**RECORDS SHOWN**:
::::::

-- ==== Sys2Proof/Machine/Blocks.lean ====
section
/-! DEFINITION. Command blocks of the copy engine (08_engines_keyed.md R179): fields, the two walks, the byte counts and
the unloaded completion estimate of R181 and R185. -/

namespace Sys2Proof.Machine

/-- A dword of a command block. -/
def Copy.dw (c : Copy) (i : Nat) : Word := c.block.getD i 0

def Copy.n0 (c : Copy) : Nat := ((c.dw 2).extractLsb' 0 32).toNat
def Copy.n1 (c : Copy) : Nat := ((c.dw 2).extractLsb' 32 32).toNat
def Copy.n2 (c : Copy) : Nat := ((c.dw 3).extractLsb' 0 32).toNat
def Copy.ss1 (c : Copy) : Word := ((c.dw 4).extractLsb' 0 32).signExtend 64
def Copy.ss2 (c : Copy) : Word := ((c.dw 4).extractLsb' 32 32).signExtend 64
def Copy.ds1 (c : Copy) : Word := ((c.dw 5).extractLsb' 0 32).signExtend 64
def Copy.ds2 (c : Copy) : Word := ((c.dw 5).extractLsb' 32 32).signExtend 64
def Copy.aux (c : Copy) : Word := c.dw 6
def Copy.tag (c : Copy) : BitVec 8 := (c.dw 7).extractLsb' 0 8
def Copy.toPort (c : Copy) : Bool := (c.dw 7).getLsbD 8
def Copy.rdir (c : Copy) : BitVec 2 := (c.dw 7).extractLsb' 56 2
def Copy.rep (c : Copy) : BitVec 8 := (c.dw 7).extractLsb' 48 8

/-- Addresses of the first bytes of the rows, source and destination, in walk order (R179). -/
def Copy.rows (c : Copy) : List (Word × Word) :=
  (List.range c.n2).flatMap fun i2 => (List.range c.n1).map fun i1 =>
    (c.dw 0 + BitVec.ofNat 64 i1 * c.ss1 + BitVec.ofNat 64 i2 * c.ss2,
     c.dw 1 + BitVec.ofNat 64 i1 * c.ds1 + BitVec.ofNat 64 i2 * c.ds2)

/-- The bytes of rows: source and destination address of each. -/
def Copy.bytesOf (c : Copy) (rows : List (Word × Word)) : List (Word × Word) :=
  rows.flatMap fun r => (List.range c.n0).map fun i => (r.1 + BitVec.ofNat 64 i, r.2 + BitVec.ofNat 64 i)

/-- The byte count B (R179). -/
def Copy.count (c : Copy) : Nat := c.n0 * c.n1 * c.n2

/-- `n` elements at a time. -/
def cut {α : Type} (n : Nat) : Nat → List α → List (List α)
  | 0, _ => []
  | fuel + 1, l => if l.isEmpty then [] else l.take n :: cut n fuel (l.drop n)

/-- The 64-byte chunks of a byte sequence, in order (R181). -/
def chunks {α : Type} (l : List α) : List (List α) := cut 64 l.length l

/-! ### The pattern word of `xdeal` and `mbload` (07_matrix_split.md R152) -/

structure Pattern where
  blk : Nat
  first : Nat
  stride : Nat
  cyc : Nat
  row0 : Nat
  deriving DecidableEq, Repr

def pattern (w : Word) : Pattern :=
  { blk := (w.extractLsb' 0 16).toNat, first := (w.extractLsb' 16 8).toNat, stride := (w.extractLsb' 24 8).toNat
    cyc := (w.extractLsb' 32 8).toNat, row0 := (w.extractLsb' 40 11).toNat }

/-- Destinations of the blocks of `xdeal` (R182): block `i` at its bank of the comb that holds DST. -/
def Copy.dealDst (c : Copy) (i : Nat) : Word :=
  let p := pattern c.aux
  let off := c.dw 1 - BitVec.ofNat 64 sramBase
  let comb := off.toNat / 2 ^ 22
  let bank := (p.first + p.stride * (i % p.cyc)) % 8
  BitVec.ofNat 64 (sramBase + comb * 2 ^ 22 + bank * 2 ^ 19 + off.toNat % 2 ^ 19 + i / p.cyc * p.blk)

/-- Bytes an operation moves, before any mask: source and destination address; a missing source is a zero byte or a
fill. Rows selected by a mask are given by `sel`. -/
def Copy.moves (c : Copy) (sel : Nat → Bool) : List (Option Word × Word) :=
  if c.op = 4 then (c.bytesOf c.rows).map fun b => (none, b.2)
  else if c.op = 5 then
    let p := pattern c.aux
    let src := (c.bytesOf c.rows).map Prod.fst
    let blocks := cut p.blk src.length src
    blocks.zipIdx.flatMap fun b => (List.range p.blk).map fun j =>
      (b.1[j]?, c.dealDst b.2 + BitVec.ofNat 64 j)
  else if c.op = 2 then
    let rs := (List.range c.n1).filter sel
    (rs.zipIdx.flatMap fun r => (List.range c.n0).map fun i =>
      (some (c.dw 0 + BitVec.ofNat 64 r.1 * c.ss1 + BitVec.ofNat 64 i),
       c.dw 1 + BitVec.ofNat 64 r.2 * c.ds1 + BitVec.ofNat 64 i))
  else if c.op = 3 then
    let rs := (List.range c.n1).filter sel
    (rs.zipIdx.flatMap fun r => (List.range c.n0).map fun i =>
      (some (c.dw 0 + BitVec.ofNat 64 r.2 * c.ss1 + BitVec.ofNat 64 i),
       c.dw 1 + BitVec.ofNat 64 r.1 * c.ds1 + BitVec.ofNat 64 i))
  else (c.bytesOf c.rows).map fun b => (some b.1, b.2)

/-! ### DESC (R183) -/

/-- The pattern of `xdeal` is one that R182 allows, and every block fits in its bank. -/
def Copy.dealOk (c : Copy) : Bool :=
  let p := pattern c.aux
  let off := c.dw 1 - BitVec.ofNat 64 sramBase
  let banks := (List.range p.cyc).map fun i => (p.first + p.stride * i) % 8
  c.aux.extractLsb' 51 13 == 0 && p.row0 == 0 && p.blk % 8 == 0 && p.blk != 0 && decide (1 ≤ p.cyc) && decide (p.cyc ≤ 8) &&
    decide (p.first ≤ 7) && decide (p.stride ≤ 7) && banks.Nodup && windowOf (c.dw 1).toNat == .sram &&
    (let n := (c.count + p.blk - 1) / p.blk
     c.count == 0 || decide (off.toNat % 2 ^ 19 + ((n - 1) / p.cyc + 1) * p.blk ≤ 2 ^ 19))

/-- The fields of the block are those that R179, R182 and R184 allow, apart from the remote-endpoint entry. A block through a command
port gives OP and M in its last dword came through a command port. -/
def Copy.fieldsOk (c : Copy) : Bool :=
  let w7 := c.dw 7
  (c.dw 3).extractLsb' 32 32 == 0 && w7.extractLsb' 58 6 == 0 && w7.extractLsb' 16 32 == 0 && w7.extractLsb' 9 3 == 0 &&
  (c.viaPort || w7.extractLsb' 12 4 == 0) && (c.rdir != 0 || c.rep == 0) && c.rdir != 3 &&
  (c.rdir == 0 || (c.op == 0 && !c.toPort)) && (c.op == 0 || !c.toPort) &&
  (if c.op = 0 then c.aux == 0 && (!c.toPort || c.n0 % 8 == 0)
   else if c.op = 1 then
     c.n1 == 1 && c.n2 == 1 && decide (1 ≤ c.n0) && decide (c.n0 ≤ 4096) && c.dw 1 % 8 == 0 &&
       (let v := (c.dw 1 - 8).toNat
        windowOf v == .sram && windowOf (v + 8 + c.n0 - 1) == .sram &&
          (v - sramBase) / 2 ^ 19 == (v + 8 + c.n0 - 1 - sramBase) / 2 ^ 19)
   else if c.op = 2 ∨ c.op = 3 then c.n2 == 1
   else if c.op = 4 then c.dw 0 == 0 && c.ss1 == 0 && c.ss2 == 0
   else if c.op = 5 then c.dealOk
   else false)

/-- The remote-endpoint entry a command names, if its side and rights allow it (R184). -/
def Copy.remote? (s : State) (c : Copy) : Option RemoteEp :=
  ((s.vd (s.domain c.dom).vd).remoteEps.find? fun e => e.entry == c.rep).filter fun e =>
    e.dom == c.dom && (if c.rdir = 1#2 then e.rights.getLsbD 1 else e.rights.getLsbD 0)

/-- A bound result port (R192). -/
def Port.isResult (p : Port) : Bool := p.bound && p.kind == 2#2

/-- R192, R183: the slot has a result port bound: a current binding, or one that a trap or a gate call has suspended. -/
def State.hasResult (s : State) (n : ThreadNo) : Bool :=
  match s.thread? n with
  | none => false
  | some t => t.place != .gone && (t.ports.toList.any Port.isResult || t.susp.any (fun p => p.2.toList.any Port.isResult) ||
      (List.range t.depth.toNat).any fun i => match entryAt s t (i + 1) with
        | none => false
        | some e => (framePorts fun j => s.recWord e.cframe.toNat j).toList.any Port.isResult)

/-- R183: the block breaks R179, R182 or R184, or asks for a result port that is not bound. -/
def Copy.bad (s : State) (c : Copy) : Bool :=
  !c.fieldsOk || (c.toPort && !s.hasResult c.thread) ||
  (c.rdir != 0#2 && (match c.remote? s with
    | none => true
    | some e => (c.moves fun _ => true).any fun m =>
        let off := if c.rdir = 1#2 then m.2 else m.1.getD 0
        decide (e.len.toNat ≤ off.toNat)))

/-! ### The estimate of R185 -/

/-- Unloaded latency of the tier of a virtual address, as the domain of the command sees it for an access: none where
the address has no translation. -/
def tierOf (s : State) (k : CoreNo) (t : Thread) (dm : DomNo) (acc : Acc1) (va : Word) : Option Nat :=
  match checkAs s (combOf k) t dm acc va 1 with
  | .ok ps => some (latencyMax k ps)
  | _ => none

/-- The largest latency over some addresses; none when one has no translation. -/
def tierMax (s : State) (k : CoreNo) (t : Thread) (dm : DomNo) (acc : Acc1) (l : List Word) : Option Nat :=
  l.foldl (fun m a => m.bind fun x => (tierOf s k t dm acc a).map fun y => max x y) (some 0)

/-- The bits of the mask of `xgather` and `xscatter` as they stand (R182). -/
def Copy.maskBit (s : State) (k : CoreNo) (t : Thread) (c : Copy) (r : Nat) : Bool :=
  match checkAs s (combOf k) t c.dom .read (c.aux + BitVec.ofNat 64 (r / 8)) 1 with
  | .ok ps => (memGet s.mem (ps.headD 0)).getLsbD (r % 8)
  | _ => false

/-- Cycles from a command's start to its end, by R181 with unloaded latencies: none where an address has no
translation. A remote side counts as 0. -/
def Copy.duration (s : State) (k : CoreNo) (t : Thread) (c : Copy) : Option Nat :=
  let bar := match c.barrier with
    | none => some 0
    | some a => (tierOf s k t c.dom .write a).map (· + 4)
  let body :=
    if c.count = 0 || c.bad s then some 1
    else
      let ms := c.moves (c.maskBit s k t)
      let masked := c.op == 2#3 || c.op == 3#3
      let src := if c.rdir = 2 then some 0 else tierMax s k t c.dom .read (ms.filterMap Prod.fst)
      let dst := if c.rdir = 1 || c.toPort then some 0 else tierMax s k t c.dom .write (ms.map Prod.snd)
      let aux := if masked then
          tierMax s k t c.dom .read ((List.range ((c.n1 + 7) / 8)).map fun i => c.aux + BitVec.ofNat 64 i)
        else some 0
      let bytes := if masked then ms.length else c.count
      src.bind fun a => dst.bind fun b => aux.map fun x => x + a + (bytes + 63) / 64 + b
  body.bind fun x => bar.map fun y => x + y

/-- R185: the estimated end of a command that enters the input FIFO of a core at a cycle: the commands ahead end at
their own estimates. -/
def Copy.estimateFrom (s : State) (k : Core) (t : Thread) (c : Copy) (enter : Word) : Option Word :=
  let accept := match k.copies.getLast? with
    | none => enter
    | some p => wordMax enter (p.estimate + 1)
  (c.duration s k.num t).map fun n => accept + 1 + BitVec.ofNat 64 n

/-- A command enters the input FIFO: CPO rises (R180). -/
def State.enterCopy (s : State) (c : Copy) : State :=
  let k := s.core s.cur.core
  let s1 := s.setCore { k with fifo := k.fifo ++ [{ c with num := s.stamp }] }
  { s1 with cur := { s1.cur with cpo := s1.cur.cpo + 1 } }

/-- R180 step 1: what a copy word waits for. -/
def copyWaits (k : Core) (t : Thread) (post : Bool) : Bool :=
  decide (16 ≤ t.cpo) || decide (16 ≤ k.fifo.length) ||
    (post && (decide (8 ≤ k.held t.num + ((k.copies.filter fun c => c.post && c.thread == t.num).length)) ||
      decide (64 ≤ k.mailbox.length + (k.copies.filter Copy.post).length)))

end Sys2Proof.Machine
end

::::::

**EXERCISE DESCRIPTION**:
Wherever the string "Prod" appears in a line above, copy that line.

**WRITTEN RESPONSE**:
    let src := (c.bytesOf c.rows).map Prod.fst
      let src := if c.rdir = 2 then some 0 else tierMax s k t c.dom .read (ms.filterMap Prod.fst)
      let dst := if c.rdir = 1 || c.toPort then some 0 else tierMax s k t c.dom .write (ms.map Prod.snd)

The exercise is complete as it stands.